| Problem to work on |
For every line in the records below that holds "ports", make a copy.

| Material provided |
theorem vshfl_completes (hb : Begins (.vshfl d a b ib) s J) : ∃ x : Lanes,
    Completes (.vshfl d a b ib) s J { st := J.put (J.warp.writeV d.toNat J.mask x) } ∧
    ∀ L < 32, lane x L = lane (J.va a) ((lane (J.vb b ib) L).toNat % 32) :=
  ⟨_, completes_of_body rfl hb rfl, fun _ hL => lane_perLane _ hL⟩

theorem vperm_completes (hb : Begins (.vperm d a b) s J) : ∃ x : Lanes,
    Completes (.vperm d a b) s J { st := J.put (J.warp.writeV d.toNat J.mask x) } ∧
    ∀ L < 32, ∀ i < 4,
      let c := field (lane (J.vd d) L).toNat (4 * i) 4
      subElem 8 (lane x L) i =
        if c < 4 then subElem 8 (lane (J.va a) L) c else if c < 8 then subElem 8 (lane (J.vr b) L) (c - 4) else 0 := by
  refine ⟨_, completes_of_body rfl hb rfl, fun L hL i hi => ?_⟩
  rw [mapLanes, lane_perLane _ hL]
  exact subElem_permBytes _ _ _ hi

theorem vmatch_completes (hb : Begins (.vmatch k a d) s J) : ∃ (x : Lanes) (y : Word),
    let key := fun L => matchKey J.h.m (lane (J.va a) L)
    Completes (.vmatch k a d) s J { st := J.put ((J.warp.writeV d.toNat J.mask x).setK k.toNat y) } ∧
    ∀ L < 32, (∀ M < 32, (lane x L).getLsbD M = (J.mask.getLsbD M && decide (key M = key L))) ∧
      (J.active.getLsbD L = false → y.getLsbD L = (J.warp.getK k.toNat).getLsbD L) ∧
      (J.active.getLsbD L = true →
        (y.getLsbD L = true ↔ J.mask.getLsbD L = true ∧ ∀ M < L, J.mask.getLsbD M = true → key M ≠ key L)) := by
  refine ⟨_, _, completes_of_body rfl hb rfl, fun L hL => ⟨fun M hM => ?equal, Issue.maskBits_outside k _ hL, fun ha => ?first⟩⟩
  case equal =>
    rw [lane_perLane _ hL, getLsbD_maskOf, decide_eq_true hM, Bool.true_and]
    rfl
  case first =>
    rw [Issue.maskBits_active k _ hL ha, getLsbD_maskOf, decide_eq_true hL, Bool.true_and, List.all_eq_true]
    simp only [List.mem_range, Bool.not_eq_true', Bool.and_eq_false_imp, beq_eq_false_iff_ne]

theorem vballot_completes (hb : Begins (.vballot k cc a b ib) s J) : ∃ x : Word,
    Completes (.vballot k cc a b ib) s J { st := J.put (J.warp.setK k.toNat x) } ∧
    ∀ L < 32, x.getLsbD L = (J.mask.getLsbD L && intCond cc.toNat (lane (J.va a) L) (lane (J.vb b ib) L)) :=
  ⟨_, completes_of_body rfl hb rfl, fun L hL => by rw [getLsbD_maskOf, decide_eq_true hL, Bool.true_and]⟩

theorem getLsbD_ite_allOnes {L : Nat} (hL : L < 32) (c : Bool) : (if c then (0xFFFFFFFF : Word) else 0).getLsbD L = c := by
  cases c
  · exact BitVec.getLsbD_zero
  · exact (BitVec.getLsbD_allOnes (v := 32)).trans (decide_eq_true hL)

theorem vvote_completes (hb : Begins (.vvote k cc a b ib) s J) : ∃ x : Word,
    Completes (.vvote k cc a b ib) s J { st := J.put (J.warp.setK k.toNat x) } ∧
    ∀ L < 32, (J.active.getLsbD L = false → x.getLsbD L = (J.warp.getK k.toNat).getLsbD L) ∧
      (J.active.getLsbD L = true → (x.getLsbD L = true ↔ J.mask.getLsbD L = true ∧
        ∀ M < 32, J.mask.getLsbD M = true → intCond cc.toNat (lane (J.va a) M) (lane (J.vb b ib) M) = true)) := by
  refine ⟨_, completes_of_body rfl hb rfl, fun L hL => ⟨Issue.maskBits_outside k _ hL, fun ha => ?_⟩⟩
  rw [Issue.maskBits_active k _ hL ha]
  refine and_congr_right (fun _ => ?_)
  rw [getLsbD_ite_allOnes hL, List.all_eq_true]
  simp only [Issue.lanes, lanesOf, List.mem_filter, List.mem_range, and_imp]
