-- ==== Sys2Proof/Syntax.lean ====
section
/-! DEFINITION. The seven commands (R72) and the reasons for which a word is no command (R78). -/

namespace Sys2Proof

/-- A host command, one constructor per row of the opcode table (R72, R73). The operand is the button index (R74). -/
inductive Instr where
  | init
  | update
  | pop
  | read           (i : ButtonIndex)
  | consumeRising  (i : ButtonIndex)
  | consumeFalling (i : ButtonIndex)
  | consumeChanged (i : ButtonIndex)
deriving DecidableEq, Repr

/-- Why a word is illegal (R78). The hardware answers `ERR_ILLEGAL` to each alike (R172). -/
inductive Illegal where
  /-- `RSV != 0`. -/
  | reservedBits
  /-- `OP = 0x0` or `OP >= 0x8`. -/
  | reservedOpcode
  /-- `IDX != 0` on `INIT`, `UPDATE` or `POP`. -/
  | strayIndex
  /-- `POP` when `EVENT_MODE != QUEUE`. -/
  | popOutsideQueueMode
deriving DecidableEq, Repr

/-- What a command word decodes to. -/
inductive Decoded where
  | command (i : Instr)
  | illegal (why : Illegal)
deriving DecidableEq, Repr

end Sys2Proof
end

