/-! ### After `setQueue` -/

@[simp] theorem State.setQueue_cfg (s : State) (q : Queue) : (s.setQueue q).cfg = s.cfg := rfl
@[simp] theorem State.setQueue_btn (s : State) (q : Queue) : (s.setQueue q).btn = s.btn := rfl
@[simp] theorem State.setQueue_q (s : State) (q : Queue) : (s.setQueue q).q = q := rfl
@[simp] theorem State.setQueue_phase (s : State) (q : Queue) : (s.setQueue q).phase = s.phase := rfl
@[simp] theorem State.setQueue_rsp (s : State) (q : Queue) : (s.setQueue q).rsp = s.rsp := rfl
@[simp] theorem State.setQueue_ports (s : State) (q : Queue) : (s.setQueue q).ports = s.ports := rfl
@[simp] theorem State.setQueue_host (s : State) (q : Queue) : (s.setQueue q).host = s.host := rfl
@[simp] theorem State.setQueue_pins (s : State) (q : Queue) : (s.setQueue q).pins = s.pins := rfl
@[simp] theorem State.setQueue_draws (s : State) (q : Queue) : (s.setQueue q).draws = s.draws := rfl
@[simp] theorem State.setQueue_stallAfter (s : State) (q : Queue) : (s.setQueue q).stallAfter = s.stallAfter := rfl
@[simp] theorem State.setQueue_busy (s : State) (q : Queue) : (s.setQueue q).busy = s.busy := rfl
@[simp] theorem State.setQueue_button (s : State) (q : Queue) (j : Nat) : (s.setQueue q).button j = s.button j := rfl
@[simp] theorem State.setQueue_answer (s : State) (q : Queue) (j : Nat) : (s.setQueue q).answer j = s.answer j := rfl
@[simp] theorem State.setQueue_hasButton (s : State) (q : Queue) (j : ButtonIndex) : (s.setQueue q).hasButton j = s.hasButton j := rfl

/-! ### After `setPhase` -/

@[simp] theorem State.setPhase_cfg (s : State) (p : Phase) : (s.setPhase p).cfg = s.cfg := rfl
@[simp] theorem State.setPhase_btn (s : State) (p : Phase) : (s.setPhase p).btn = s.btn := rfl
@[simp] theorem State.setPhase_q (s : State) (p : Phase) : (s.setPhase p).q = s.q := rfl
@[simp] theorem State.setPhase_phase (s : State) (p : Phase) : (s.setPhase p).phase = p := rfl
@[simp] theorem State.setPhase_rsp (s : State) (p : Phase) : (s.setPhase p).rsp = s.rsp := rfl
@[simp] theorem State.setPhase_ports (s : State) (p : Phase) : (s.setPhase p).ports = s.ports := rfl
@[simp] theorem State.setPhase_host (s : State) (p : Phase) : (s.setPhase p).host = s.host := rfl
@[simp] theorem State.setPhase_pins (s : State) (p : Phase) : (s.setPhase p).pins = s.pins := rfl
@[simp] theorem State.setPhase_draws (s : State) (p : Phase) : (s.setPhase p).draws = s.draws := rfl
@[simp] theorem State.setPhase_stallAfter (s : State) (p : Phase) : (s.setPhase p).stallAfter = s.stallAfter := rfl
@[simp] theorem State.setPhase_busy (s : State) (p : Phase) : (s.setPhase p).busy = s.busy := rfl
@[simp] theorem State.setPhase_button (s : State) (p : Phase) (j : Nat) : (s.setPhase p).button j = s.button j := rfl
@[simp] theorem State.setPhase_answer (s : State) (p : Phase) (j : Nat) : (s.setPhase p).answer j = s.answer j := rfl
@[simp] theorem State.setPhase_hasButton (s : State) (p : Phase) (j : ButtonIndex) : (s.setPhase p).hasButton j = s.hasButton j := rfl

| Solved problem |
@[simp] theorem State.setQueue_ports (s : State) (q : Queue) : (s.setQueue q).ports = s.ports := rfl
@[simp] theorem State.setPhase_ports (s : State) (p : Phase) : (s.setPhase p).ports = s.ports := rfl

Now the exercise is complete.